Work instructions:
Reproduce the material that follows, keeping every line exactly as it is.

Dataset extract:
──────────────────────────────
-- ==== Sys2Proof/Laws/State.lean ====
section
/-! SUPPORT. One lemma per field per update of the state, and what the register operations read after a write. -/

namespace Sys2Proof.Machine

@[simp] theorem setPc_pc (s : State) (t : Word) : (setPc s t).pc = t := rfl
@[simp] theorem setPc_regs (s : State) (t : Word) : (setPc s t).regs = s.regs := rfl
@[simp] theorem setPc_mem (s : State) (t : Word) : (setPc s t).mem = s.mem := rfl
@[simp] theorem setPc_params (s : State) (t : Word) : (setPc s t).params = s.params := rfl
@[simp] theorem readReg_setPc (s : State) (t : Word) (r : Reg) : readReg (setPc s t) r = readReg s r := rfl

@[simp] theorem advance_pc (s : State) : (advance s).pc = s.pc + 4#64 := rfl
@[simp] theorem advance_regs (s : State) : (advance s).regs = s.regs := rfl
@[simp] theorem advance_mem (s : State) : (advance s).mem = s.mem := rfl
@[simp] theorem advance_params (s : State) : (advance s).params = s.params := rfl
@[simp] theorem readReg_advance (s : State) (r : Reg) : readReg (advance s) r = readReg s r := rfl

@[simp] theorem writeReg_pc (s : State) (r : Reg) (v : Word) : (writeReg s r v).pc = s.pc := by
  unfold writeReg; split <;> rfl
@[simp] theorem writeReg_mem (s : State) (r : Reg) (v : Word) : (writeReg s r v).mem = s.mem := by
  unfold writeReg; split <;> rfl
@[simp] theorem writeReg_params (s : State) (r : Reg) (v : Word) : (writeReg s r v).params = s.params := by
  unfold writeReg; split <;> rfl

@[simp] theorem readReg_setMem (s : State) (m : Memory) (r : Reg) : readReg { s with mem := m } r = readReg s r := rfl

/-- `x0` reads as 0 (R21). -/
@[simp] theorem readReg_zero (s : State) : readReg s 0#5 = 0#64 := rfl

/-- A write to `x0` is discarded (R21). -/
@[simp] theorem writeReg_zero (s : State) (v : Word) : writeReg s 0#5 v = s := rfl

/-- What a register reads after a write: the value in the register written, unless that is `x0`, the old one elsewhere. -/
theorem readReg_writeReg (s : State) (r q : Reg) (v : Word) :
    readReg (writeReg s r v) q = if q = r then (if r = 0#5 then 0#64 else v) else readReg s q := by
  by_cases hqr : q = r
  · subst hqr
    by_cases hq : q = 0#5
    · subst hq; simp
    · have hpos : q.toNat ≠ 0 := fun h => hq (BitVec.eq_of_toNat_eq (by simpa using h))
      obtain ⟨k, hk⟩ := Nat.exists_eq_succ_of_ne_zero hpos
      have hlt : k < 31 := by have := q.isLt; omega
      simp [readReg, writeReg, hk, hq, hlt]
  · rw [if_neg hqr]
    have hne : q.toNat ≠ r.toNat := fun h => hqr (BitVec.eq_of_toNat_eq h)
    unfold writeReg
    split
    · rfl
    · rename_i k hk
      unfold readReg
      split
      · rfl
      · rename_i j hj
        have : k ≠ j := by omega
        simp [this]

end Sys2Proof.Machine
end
──────────────────────────────
Result of the task:
-- ==== Sys2Proof/Laws/State.lean ====
section
/-! SUPPORT. One lemma per field per update of the state, and what the register operations read after a write. -/

namespace Sys2Proof.Machine

@[simp] theorem setPc_pc (s : State) (t : Word) : (setPc s t).pc = t := rfl
@[simp] theorem setPc_regs (s : State) (t : Word) : (setPc s t).regs = s.regs := rfl
@[simp] theorem setPc_mem (s : State) (t : Word) : (setPc s t).mem = s.mem := rfl
@[simp] theorem setPc_params (s : State) (t : Word) : (setPc s t).params = s.params := rfl
@[simp] theorem readReg_setPc (s : State) (t : Word) (r : Reg) : readReg (setPc s t) r = readReg s r := rfl

@[simp] theorem advance_pc (s : State) : (advance s).pc = s.pc + 4#64 := rfl
@[simp] theorem advance_regs (s : State) : (advance s).regs = s.regs := rfl
@[simp] theorem advance_mem (s : State) : (advance s).mem = s.mem := rfl
@[simp] theorem advance_params (s : State) : (advance s).params = s.params := rfl
@[simp] theorem readReg_advance (s : State) (r : Reg) : readReg (advance s) r = readReg s r := rfl

@[simp] theorem writeReg_pc (s : State) (r : Reg) (v : Word) : (writeReg s r v).pc = s.pc := by
  unfold writeReg; split <;> rfl
@[simp] theorem writeReg_mem (s : State) (r : Reg) (v : Word) : (writeReg s r v).mem = s.mem := by
  unfold writeReg; split <;> rfl
@[simp] theorem writeReg_params (s : State) (r : Reg) (v : Word) : (writeReg s r v).params = s.params := by
  unfold writeReg; split <;> rfl

@[simp] theorem readReg_setMem (s : State) (m : Memory) (r : Reg) : readReg { s with mem := m } r = readReg s r := rfl

/-- `x0` reads as 0 (R21). -/
@[simp] theorem readReg_zero (s : State) : readReg s 0#5 = 0#64 := rfl

/-- A write to `x0` is discarded (R21). -/
@[simp] theorem writeReg_zero (s : State) (v : Word) : writeReg s 0#5 v = s := rfl

/-- What a register reads after a write: the value in the register written, unless that is `x0`, the old one elsewhere. -/
theorem readReg_writeReg (s : State) (r q : Reg) (v : Word) :
    readReg (writeReg s r v) q = if q = r then (if r = 0#5 then 0#64 else v) else readReg s q := by
  by_cases hqr : q = r
  · subst hqr
    by_cases hq : q = 0#5
    · subst hq; simp
    · have hpos : q.toNat ≠ 0 := fun h => hq (BitVec.eq_of_toNat_eq (by simpa using h))
      obtain ⟨k, hk⟩ := Nat.exists_eq_succ_of_ne_zero hpos
      have hlt : k < 31 := by have := q.isLt; omega
      simp [readReg, writeReg, hk, hq, hlt]
  · rw [if_neg hqr]
    have hne : q.toNat ≠ r.toNat := fun h => hqr (BitVec.eq_of_toNat_eq h)
    unfold writeReg
    split
    · rfl
    · rename_i k hk
      unfold readReg
      split
      · rfl
      · rename_i j hj
        have : k ≠ j := by omega
        simp [this]

end Sys2Proof.Machine
end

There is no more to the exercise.